-- ==== Sys2Proof/Laws/Step.lean ====
section
/-! SUPPORT. What a step of each agent can do, said once: which instruction a host access is, what the engine's command leaves
(`engine_step`), and what a host access leaves (`host_step`). -/

namespace Sys2Proof.Machine

/-! ### Which instruction an access is -/

theorem keyOff_accessKey (d : Dir) (o : BitVec 8) : keyOff (accessKey d o) = o := by
  revert o; cases d <;> decide

theorem keyDir_accessKey (d : Dir) (o : BitVec 8) : keyDir (accessKey d o) = d := by
  revert o; cases d <;> decide

/-- An access that has a step is legal, and decodes by its direction and offset (R42, R44, R55). -/
theorem fetchAccess_inv {a : Access} {i : Instr} (h : fetchAccess a = .ok i) :
    a.Legal ∧ i = (match a.dir with
      | .read => decodeRead (BitVec.ofNat 8 a.off)
      | .write => decodeWrite (BitVec.ofNat 8 a.off) a.data) := by
  have h4 : ∀ o : BitVec 8, o.extractLsb' 0 2 = 0#2 → o.toNat % 4 = 0 := by decide
  unfold fetchAccess at h
  split at h
  · cases h
  · rename_i hw
    split at h
    · cases h
    · rename_i ho
      simp only [decode, keyOff_accessKey, keyDir_accessKey, decodeAccess] at h
      by_cases hc : (BitVec.ofNat 8 a.off).extractLsb' 0 2 = 0#2
      · have hm := h4 _ hc
        rw [BitVec.toNat_ofNat] at hm
        refine ⟨⟨not_not.mp hw, by omega, by omega⟩, ?_⟩
        cases hd : a.dir <;> simp_all
      · simp [hc] at h

/-- The reads (R56). -/
def readInstrs (o : BitVec 8) : List Instr :=
  [.rdCmd, .rdStatus, .rdN, .rdM, .rdT, .rdFrameIn, .rdRdSel, .rdRdIdx, .rdRdData, .rdRdLen, .rdCapFrame, .rdCapBuf,
    .rdReserved30 o, .rdReserved40 o, .rdReserved80 o]

/-- The writes without effect (R87, R89). -/
def ignoredWrites (o : BitVec 8) (v : Word) : List Instr :=
  [.wrStatus v, .wrRdData v, .wrRdLen v, .wrCapFrame v, .wrCapBuf v, .wrReserved30 o v, .wrReserved40 o v,
    .wrReserved80 o v]

theorem decodeRead_mem (o : BitVec 8) : decodeRead o ∈ readInstrs o := by
  revert o
  decide

theorem decodeWrite_cases (o : BitVec 8) (v : Word) :
    (o = 0x00#8 ∧ decodeWrite o v = .wrCmd v) ∨ (o = 0x08#8 ∧ decodeWrite o v = .wrN v) ∨
    (o = 0x0C#8 ∧ decodeWrite o v = .wrM v) ∨ (o = 0x10#8 ∧ decodeWrite o v = .wrT v) ∨
    (o = 0x14#8 ∧ decodeWrite o v = .wrFrameIn v) ∨ (o = 0x18#8 ∧ decodeWrite o v = .wrRdSel v) ∨
    (o = 0x1C#8 ∧ decodeWrite o v = .wrRdIdx v) ∨ decodeWrite o v ∈ ignoredWrites o v := by
  unfold decodeWrite
  by_cases h00 : o = 0x00#8
  · subst h00; simp [ignoredWrites]
  rw [if_neg h00]
  by_cases h04 : o = 0x04#8
  · subst h04; simp [ignoredWrites]
  rw [if_neg h04]
  by_cases h08 : o = 0x08#8
  · subst h08; simp [ignoredWrites]
  rw [if_neg h08]
  by_cases h0C : o = 0x0C#8
  · subst h0C; simp [ignoredWrites]
  rw [if_neg h0C]
  by_cases h10 : o = 0x10#8
  · subst h10; simp [ignoredWrites]
  rw [if_neg h10]
  by_cases h14 : o = 0x14#8
  · subst h14; simp [ignoredWrites]
  rw [if_neg h14]
  by_cases h18 : o = 0x18#8
  · subst h18; simp [ignoredWrites]
  rw [if_neg h18]
  by_cases h1C : o = 0x1C#8
  · subst h1C; simp [ignoredWrites]
  rw [if_neg h1C]
  by_cases h20 : o = 0x20#8
  · subst h20; simp [ignoredWrites]
  rw [if_neg h20]
  by_cases h24 : o = 0x24#8
  · subst h24; simp [ignoredWrites]
  rw [if_neg h24]
  by_cases h28 : o = 0x28#8
  · subst h28; simp [ignoredWrites]
  rw [if_neg h28]
  by_cases h2C : o = 0x2C#8
  · subst h2C; simp [ignoredWrites]
  rw [if_neg h2C]
  iterate 7 right
  by_cases h30 : o &&& 0xF3#8 = 0x30#8
  · rw [if_pos h30]; simp [ignoredWrites]
  rw [if_neg h30]
  by_cases h40 : o &&& 0xC3#8 = 0x40#8
  · rw [if_pos h40]; simp [ignoredWrites]
  rw [if_neg h40]
  simp [ignoredWrites]

/-! ### The engine -/

/-- The answers the engine's commands can give. -/
def State.stageAnswers (s : State) : List (Except ErrorCode State) :=
  [s.encodeStage, s.padsplitStage, s.interleaveStage, s.corruptStage, s.deinterleaveStage false,
    s.deinterleaveStage true, s.decodeStage, s.runStage false, s.runStage true]

/-- A stage that succeeds writes derived buffers, MATCH and BYPASS, and nothing else. -/
theorem stage_frame {s u : State} (h : .ok u ∈ s.stageAnswers) :
    u = { s with
      redBuf := u.redBuf, padBuf := u.padBuf, ilvBuf := u.ilvBuf, corBuf := u.corBuf, recBuf := u.recBuf,
      decBuf := u.decBuf, matched := u.matched, bypass := u.bypass } := by
  simp only [State.stageAnswers, List.mem_cons, List.not_mem_nil, or_false] at h
  rcases h with h | h | h | h | h | h | h | h | h
  · rcases s.encodeStage_cases with ⟨_, e⟩ | ⟨_, _, e⟩ | ⟨_, _, e⟩ <;> rw [e] at h <;> cases h
    rfl
  · rcases s.padsplitStage_cases with ⟨_, e⟩ | ⟨_, _, e⟩ | ⟨_, _, _, _, e⟩ | ⟨_, _, _, _, e⟩ <;> rw [e] at h <;> cases h
    rfl
  · rcases s.interleaveStage_cases with ⟨_, e⟩ | ⟨_, _, e⟩ | ⟨_, _, _, _, e⟩ | ⟨_, _, _, _, e⟩ <;> rw [e] at h <;> cases h
    rfl
  · rcases s.corruptStage_cases with ⟨_, e⟩ | ⟨_, _, e⟩ | ⟨_, _, _, _, e⟩ | ⟨_, _, _, _, e⟩ <;> rw [e] at h <;> cases h
    rfl
  · rcases s.deinterleaveStage_cases false with ⟨_, e⟩ | ⟨_, _, e⟩ | ⟨_, _, _, _, e⟩ | ⟨_, _, _, _, e⟩ <;>
      rw [e] at h <;> cases h
    rfl
  · rcases s.deinterleaveStage_cases true with ⟨_, e⟩ | ⟨_, _, e⟩ | ⟨_, _, _, _, e⟩ | ⟨_, _, _, _, e⟩ <;>
      rw [e] at h <;> cases h
    rfl
  · rcases s.decodeStage_cases with ⟨_, e⟩ | ⟨_, _, e⟩ | ⟨_, _, _, _, e⟩ | ⟨_, _, _, _, e⟩ <;> rw [e] at h <;> cases h
    rfl
  · rcases s.runStage_cases false with ⟨_, e⟩ | ⟨_, _, e⟩ | ⟨_, _, _, e⟩ | ⟨_, _, _, e⟩ <;> rw [e] at h <;> cases h
    rfl
  · rcases s.runStage_cases true with ⟨_, e⟩ | ⟨_, _, e⟩ | ⟨_, _, _, e⟩ | ⟨_, _, _, e⟩ <;> rw [e] at h <;> cases h
    rfl

/-- The engine executes the latched command as the completion of one of those answers (R118). -/
theorem exec_commandOf {s s' : State} {op : BitVec 4} {b : Bool} (h : isEngineOp op = true)
    (he : exec (commandOf op b) s = .next s') : ∃ r ∈ s.stageAnswers, s' = s.complete r := by
  obtain ⟨r, hr, e⟩ := exec_engine s (commandOf_engine b h)
  rw [e] at he
  exact ⟨r, hr, by simpa using he.symm⟩

/-- What an engine step can do: record an error and clear BUSY, or write results and clear BUSY (R118). -/
theorem engine_step {s s' : State} {op : BitVec 4} {b : Bool} (h : isEngineOp op = true)
    (he : exec (commandOf op b) s = .next s') :
    (∃ c, s' = s.afterError c) ∨
    (∃ r p i c q d mt bp, s' = { s with
      redBuf := r, padBuf := p, ilvBuf := i, corBuf := c, recBuf := q, decBuf := d, matched := mt, bypass := bp,
      busy := false }) := by
  obtain ⟨r, hr, rfl⟩ := exec_commandOf h he
  cases r with
  | error c => exact .inl ⟨c, rfl⟩
  | ok u =>
    refine .inr ⟨u.redBuf, u.padBuf, u.ilvBuf, u.corBuf, u.recBuf, u.decBuf, u.matched, u.bypass, ?_⟩
    rw [State.complete_ok, stage_frame hr]

/-! ### The host -/

/-- What a read can do: return a value, at most drawing a free one. -/
theorem exec_readInstrs {s s' : State} {o : BitVec 8} {i : Instr} (hi : i ∈ readInstrs o) (he : exec i s = .next s') :
    ∃ v d, s' = { s with readData := v, draws := d } := by
  simp only [readInstrs, List.mem_cons, List.not_mem_nil, or_false] at hi
  rcases hi with rfl | rfl | rfl | rfl | rfl | rfl | rfl | rfl | rfl | rfl | rfl | rfl | rfl | rfl | rfl
  case inr.inr.inr.inr.inr.inr.inr.inr.inl =>
    simp only [exec, execRdRdData] at he
    injection he with he
    subst he
    split <;> exact ⟨_, _, rfl⟩
  case inr.inr.inr.inr.inr.inr.inr.inr.inr.inl =>
    simp only [exec, execRdRdLen] at he
    injection he with he
    subst he
    split <;> exact ⟨_, _, rfl⟩
  all_goals (injection he with he; subst he; exact ⟨_, _, rfl⟩)

/-- What a write without effect can do: nothing. -/
theorem exec_ignoredWrites {s s' : State} {o : BitVec 8} {v : Word} {i : Instr} (hi : i ∈ ignoredWrites o v)
    (he : exec i s = .next s') : s' = s := by
  simp only [ignoredWrites, List.mem_cons, List.not_mem_nil, or_false] at hi
  rcases hi with rfl | rfl | rfl | rfl | rfl | rfl | rfl | rfl <;> (injection he with he; exact he.symm)

/-- The BUSY guard, as a case split. -/
theorem State.guardBusy_cases (s : State) (f : State → State) :
    (s.busy = true ∧ s.guardBusy f = s.afterViolation) ∨ (s.busy = false ∧ s.guardBusy f = f s) := by
  cases hb : s.busy
  · exact .inr ⟨rfl, State.guardBusy_idle hb f⟩
  · exact .inl ⟨rfl, State.guardBusy_busy hb f⟩

/-- What one access of the host can do, `s` being the state with the access taken off the inputs. -/
theorem host_step {s s' : State} {a : Access} {i : Instr} (h : fetchAccess a = .ok i) (he : exec i s = .next s') :
    (s.busy = true ∧ s' = s.afterViolation) ∨
    (∃ v, s.busy = false ∧ a = { dir := .write, off := 0x00, width := 32, data := v } ∧
      s' = s.commandWrite (cmdOp v) (cmdB v)) ∨
    (∃ v, s.busy = false ∧ a = { dir := .write, off := 0x08, width := 32, data := v } ∧
      s' = ({ s with n := v }).invalidateFrom .FRAME) ∨
    (∃ v, s.busy = false ∧ a = { dir := .write, off := 0x0C, width := 32, data := v } ∧
      s' = ({ s with m := v }).invalidateFrom .FRAME) ∨
    (∃ v, s.busy = false ∧ a = { dir := .write, off := 0x10, width := 32, data := v } ∧
      s' = ({ s with t := v }).invalidateFrom .FRAME) ∨
    (∃ v, s.busy = false ∧ a = { dir := .write, off := 0x14, width := 32, data := v } ∧
      s' = s.appendChar (charField v)) ∨
    (∃ v, a = { dir := .write, off := 0x18, width := 32, data := v } ∧ s' = { s with rdSel := selField v }) ∨
    (∃ v, a = { dir := .write, off := 0x1C, width := 32, data := v } ∧ s' = { s with rdIdx := v }) ∨
    (∃ v d, s' = { s with readData := v, draws := d }) := by
  obtain ⟨⟨hw, ho, -⟩, hi⟩ := fetchAccess_inv h
  obtain ⟨dir, off, w, data⟩ := a
  simp only at hw ho hi ⊢
  subst hw
  cases dir with
  | read =>
    iterate 8 right
    rw [hi] at he
    exact exec_readInstrs (decodeRead_mem _) he
  | write =>
    have key : ∀ k < 256, BitVec.ofNat 8 off = BitVec.ofNat 8 k → off = k := by
      intro k hk h
      have := congrArg BitVec.toNat h
      rw [BitVec.toNat_ofNat, BitVec.toNat_ofNat] at this
      omega
    simp only at hi
    rcases decodeWrite_cases (BitVec.ofNat 8 off) data with
      ⟨hk, e⟩ | ⟨hk, e⟩ | ⟨hk, e⟩ | ⟨hk, e⟩ | ⟨hk, e⟩ | ⟨hk, e⟩ | ⟨hk, e⟩ | e
    · rw [hi, e] at he
      obtain rfl := key 0x00 (by decide) hk
      injection he with he
      rcases s.guardBusy_cases fun s => s.commandWrite (cmdOp data) (cmdB data) with ⟨hb, hg⟩ | ⟨hb, hg⟩ <;> rw [hg] at he
      · exact .inl ⟨hb, he.symm⟩
      · exact .inr (.inl ⟨data, hb, rfl, he.symm⟩)
    · rw [hi, e] at he
      obtain rfl := key 0x08 (by decide) hk
      injection he with he
      rcases s.guardBusy_cases fun s => ({ s with n := data }).invalidateFrom .FRAME with ⟨hb, hg⟩ | ⟨hb, hg⟩ <;>
        rw [hg] at he
      · exact .inl ⟨hb, he.symm⟩
      · exact .inr (.inr (.inl ⟨data, hb, rfl, he.symm⟩))
    · rw [hi, e] at he
      obtain rfl := key 0x0C (by decide) hk
      injection he with he
      rcases s.guardBusy_cases fun s => ({ s with m := data }).invalidateFrom .FRAME with ⟨hb, hg⟩ | ⟨hb, hg⟩ <;>
        rw [hg] at he
      · exact .inl ⟨hb, he.symm⟩
      · exact .inr (.inr (.inr (.inl ⟨data, hb, rfl, he.symm⟩)))
    · rw [hi, e] at he
      obtain rfl := key 0x10 (by decide) hk
      injection he with he
      rcases s.guardBusy_cases fun s => ({ s with t := data }).invalidateFrom .FRAME with ⟨hb, hg⟩ | ⟨hb, hg⟩ <;>
        rw [hg] at he
      · exact .inl ⟨hb, he.symm⟩
      · exact .inr (.inr (.inr (.inr (.inl ⟨data, hb, rfl, he.symm⟩))))
    · rw [hi, e] at he
      obtain rfl := key 0x14 (by decide) hk
      injection he with he
      rcases s.guardBusy_cases fun s => s.appendChar (charField data) with ⟨hb, hg⟩ | ⟨hb, hg⟩ <;> rw [hg] at he
      · exact .inl ⟨hb, he.symm⟩
      · exact .inr (.inr (.inr (.inr (.inr (.inl ⟨data, hb, rfl, he.symm⟩)))))
    · rw [hi, e] at he
      obtain rfl := key 0x18 (by decide) hk
      injection he with he
      iterate 6 right
      exact .inl ⟨data, rfl, he.symm⟩
    · rw [hi, e] at he
      obtain rfl := key 0x1C (by decide) hk
      injection he with he
      iterate 7 right
      exact .inl ⟨data, rfl, he.symm⟩
    · iterate 8 right
      rw [hi] at he
      exact ⟨_, _, exec_ignoredWrites e he⟩

end Sys2Proof.Machine
end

────────────────

→ **Exercise goal**: Starting with the line with "(he : exec i s = .next s') : s' = s := by" above and going on through the line with "theorem State.guardBusy_cases (s", transcribe every line exactly, both ends included, and add nothing.

→ **Response**:
    (he : exec i s = .next s') : s' = s := by
  simp only [ignoredWrites, List.mem_cons, List.not_mem_nil, or_false] at hi
  rcases hi with rfl | rfl | rfl | rfl | rfl | rfl | rfl | rfl <;> (injection he with he; exact he.symm)

/-- The BUSY guard, as a case split. -/
theorem State.guardBusy_cases (s : State) (f : State → State) :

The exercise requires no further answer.